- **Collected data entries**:
────────────────────

-- ==== Sys2Proof/Tests/Slice0.lean ====
section
/-! SUPPORT. Tests on the words and vectors of spec/30_encoding.md R132 and spec/95_test_vectors.md (the
vector stands in each comment), and, at the end, witnesses: states that meet the hypotheses of the
statements of Certificates/Slice0/Obligations.lean. -/

namespace Sys2Proof.Tests

open Sys2Proof Sys2Proof.Machine

/-! ## Helpers -/

/-- The state after a command, or the state before it where the command has no next state. -/
def after (i : Instr) (s : State) : State :=
  match exec i s with
  | .next t => t
  | .fault _ => s
  | .refused _ => s

/-- The state after a step, or the state before it where the step has no next state. -/
def stepped (s : State) : State :=
  match step s with
  | .next t => t
  | .fault _ => s
  | .refused _ => s

/-- The reset state with this resource memory. -/
def withMem (m : Memory) : State := { State.reset with mem := m }

/-- The reset state with these host moves to come. -/
def withInbox (ops : List HostOp) : State := { State.reset with inbox := ops }

/-- A write of one command word. -/
def word (w : Word) : HostOp := .writeReg .word 0 w

/-- `CS+ DC=C X[b] DC=D X[p] CS-`, without the payload when it is empty. -/
def cmd (b : Byte) (p : List Byte) : List Event :=
  [.cs .active, .dc .command, .xfer [b]] ++ (if p = [] then [] else [.dc .data, .xfer p])
    ++ [.cs .inactive]

/-- `WIN` of these two payloads, with the default bytes. -/
def win (columns pages : List Byte) : List Event :=
  cmd 0x2A columns ++ cmd 0x2B pages ++ cmd 0x2C []

/-- A data bracket. -/
def db (ts : List (List Byte)) : List Event :=
  [.cs .active, .dc .data] ++ ts.map Event.xfer ++ [.cs .inactive]

/-- n pixels of the two bytes of a colour. -/
def px (n : Nat) (hi lo : Byte) : List Byte := (List.replicate n [hi, lo]).flatten

/-- The tables of V40: the font at 0x400, the string at 0x410. -/
def v40 : State :=
  withMem [(0x400, 0x81), (0x401, 0xFF), (0x403, 0x18), (0x410, 0x41), (0x411, 0x42)]

/-- TEXT of V40. -/
def v40Text : Instr := .text 0x400 8 2 0x41 0x42 0x410 2 228 0 0xFFFF 0

/-- The tables of V44. -/
def v44 : State :=
  withMem [(0x300, 0x61), (0x301, 0x62), (0x310, 3), (0x311, 2), (0x321, 6), (0x330, 0xAB),
    (0x340, 0x61), (0x341, 0x62)]

/-- The tables of V45: the first width is 10, the string is "aab". -/
def v45 : State :=
  withMem [(0x300, 0x61), (0x301, 0x62), (0x310, 10), (0x311, 2), (0x321, 6), (0x330, 0xAB),
    (0x340, 0x61), (0x341, 0x61), (0x342, 0x62)]

/-- Program P3's bitmap and palette. -/
def p3 : State :=
  withMem [(0x100, 0x1B), (0x101, 0xE4), (0x203, 0xF8), (0x204, 0xE0), (0x205, 7), (0x206, 0x1F)]

/-! ## Well-formedness refuses what R120 forbids -/

theorem test_wf_text_width_zero :
    (Instr.text 0 0 8 0x20 0x7F 0 1 0 0 0 0).wf = false := by decide
theorem test_wf_text_width_twelve :
    (Instr.text 0 12 8 0x20 0x7F 0 1 0 0 0 0).wf = false := by decide
theorem test_wf_text_width_248 :
    (Instr.text 0 248 0 0x7F 0x20 0 0 0 0 0 0).wf = true := by decide
theorem test_wf_write_sample_zero :
    (Instr.write 0 1 0 0 0 0 0 0 0 0 0 0 0 0).wf = false := by decide
theorem test_wf_write_sample_nine :
    (Instr.write 9 1 0 0 0 0 0 0 0 0 0 0 0 0).wf = false := by decide
theorem test_wf_write_offset_zero :
    (Instr.write 1 0 0 0 0 0 0 0 0 0 0 0 0 0).wf = false := by decide
theorem test_wf_write_offset_four :
    (Instr.write 1 4 0 0 0 0 0 0 0 0 0 0 0 0).wf = false := by decide
theorem test_wf_write_limits :
    (Instr.write 8 3 0 0 0 0 0 0 0 0 0 0 0 0).wf = true := by decide
theorem test_wf_bitmap_sample_zero :
    (Instr.bitmap 0 0 0 0 0 0 0 0 0 0).wf = false := by decide
theorem test_wf_bitmap_sample_nine :
    (Instr.bitmap 9 0 0 0 0 0 0 0 0 0).wf = false := by decide

/-! ## Words written out from the encoding tables (R111, R112, R117, R118, R132, V1 to V5) -/

theorem test_decode_send : decodeWords [0x00012C01, 0x00000500, 0x00000002] =
    .command (.send true 0x2C 0x500 2) := by decide
theorem test_decode_set_window : decodeWords [0x00000002, 0x00020001, 0x00040003] =
    .command (.setWindow 1 2 3 4) := by decide
theorem test_decode_rotation : decodeWords [0x00000503] = .command (.rotation 5) := by decide
theorem test_decode_fill : decodeWords [0x00000004, 0x0000F81F] = .command (.fill 0xF81F) := by
  decide
theorem test_decode_fill_rect : decodeWords [0x00000005, 0x00020001, 0x00040003, 0x00001234] =
    .command (.fillRect 1 2 3 4 0x1234) := by decide
theorem test_decode_pixel : decodeWords [0x00000006, 0x0014000A, 0x0000F800] =
    .command (.pixel 10 20 0xF800) := by decide
theorem test_decode_hline : decodeWords [0x00000007, 0x0007FFFD, 0x0000000C, 0x0000001F] =
    .command (.hline (-3) 7 12 0x001F) := by decide
theorem test_decode_vline : decodeWords [0x00000008, 0x01360003, 0x00000014, 0x0000FFFF] =
    .command (.vline 3 310 20 0xFFFF) := by decide
theorem test_decode_rect : decodeWords [0x00000009, 0x00020001, 0x00040003, 0x00001234] =
    .command (.rect 1 2 3 4 0x1234) := by decide
theorem test_decode_line : decodeWords [0x0000000A, 0x00000000, 0x00020005, 0x000007E0] =
    .command (.line 0 0 5 2 0x07E0) := by decide
theorem test_decode_blit :
    decodeWords [0x0000000B, 0x00001000, 0x00000258, 0x00020001, 0x0014000A] =
      .command (.blit 0x1000 600 1 2 10 20) := by decide
theorem test_decode_text :
    decodeWords [0x0000000C, 0x00000400, 0x42410208, 0x00000410, 0x00000002, 0x000000E4,
      0x0000FFFF] = .command (.text 0x400 8 2 0x41 0x42 0x410 2 228 0 0xFFFF 0) := by decide
theorem test_decode_write :
    decodeWords [0x0002010D, 0x00000300, 0x00000005, 0x00000310, 0x00000320, 0x00000330, 0x00000007,
      0x00000340, 0x00000006, 0x00020001, 0x0000FFFF] =
      .command (.write 1 2 0x300 5 0x310 0x320 0x330 7 0x340 6 1 2 0xFFFF 0) := by decide
theorem test_decode_write_len :
    decodeWords [0x0000000E, 0x00000300, 0x00000002, 0x00000310, 0x00000340, 0x00000003] =
      .command (.writeLen 0x300 2 0x310 0x340 3) := by decide
theorem test_decode_bitmap :
    decodeWords [0x0000020F, 0x00000100, 0x00000200, 0x00000004, 0x00030002, 0x00010005,
      0x0014000A] = .command (.bitmap 2 0x100 0x200 4 2 3 5 1 10 20) := by decide
theorem test_decode_hard_reset : decodeWords [0x00000010] = .command .hardReset := by decide
theorem test_decode_soft_reset : decodeWords [0x00000011] = .command .softReset := by decide
theorem test_decode_sleep : decodeWords [0x00000112] = .command (.sleep true) := by decide
theorem test_decode_invert : decodeWords [0x00000013] = .command (.invert false) := by decide
theorem test_decode_init : decodeWords [0x00000014] = .command .init := by decide
theorem test_decode_vscroll_define : decodeWords [0x00000015, 0x01400001, 0x00000002] =
    .command (.vscrollDefine 1 320 2) := by decide
theorem test_decode_vscroll_set : decodeWords [0x00000016, 0x00000010] =
    .command (.vscrollSet 16) := by decide
theorem test_decode_width : decodeWords [0x00000017] = .command .width := by decide
theorem test_decode_height : decodeWords [0x00000018] = .command .height := by decide

/-- V6, V8 and V9: what is illegal, and how many words it takes. -/
theorem test_decode_illegal :
    decodeWords [0x00000000, 0x00000017] = .illegal .opcode 1 ∧
    decodeWords [0x00000019] = .illegal .opcode 1 ∧
    decodeWords [0x01000004, 0x0000FFFF] = .illegal .reservedBits 2 ∧
    decodeWords [0x00000104, 0x0000FFFF] = .illegal .headerField 2 ∧
    decodeWords [0x00020001, 0, 0] = .illegal .headerField 3 ∧
    decodeWords [0x00000212] = .illegal .headerField 1 ∧
    decodeWords [0x00000004, 0x0001F800] = .illegal .operandField 2 ∧
    decodeWords [0x0000000C, 0, 0x0000020C, 0, 0, 0, 0] = .illegal .constraint 7 := by decide

theorem test_decode_waits : decodeWords [0x00000005, 0x00020001] = .incomplete 2 := by decide

/-- The pseudo-instructions of R131, and V4. -/
theorem test_pseudo_words :
    encode pseudoCls = [0x00000004, 0] ∧ encode pseudoWake = [0x00000012] ∧
    encode pseudoDoze = [0x00000112] ∧ encode (pseudoCmd 0x2C) = [0x00012C01, 0, 0] ∧
    encode (pseudoData 0x500 1) = [0x00000001, 0x500, 1] := by decide

/-- The numbering of spec/opcode_table.json: the second word is bits 63 to 32. -/
theorem test_table_word : decodeTableWord 96 0x0000F8000014000A00000006 =
    some (.pixel 10 20 0xF800) := by decide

────────────────────

- **Assigned task**:
Report all lines in the records that include the string "inactive".

- **Completed exercise**:
    ++ [.cs .inactive]
  [.cs .active, .dc .data] ++ ts.map Event.xfer ++ [.cs .inactive]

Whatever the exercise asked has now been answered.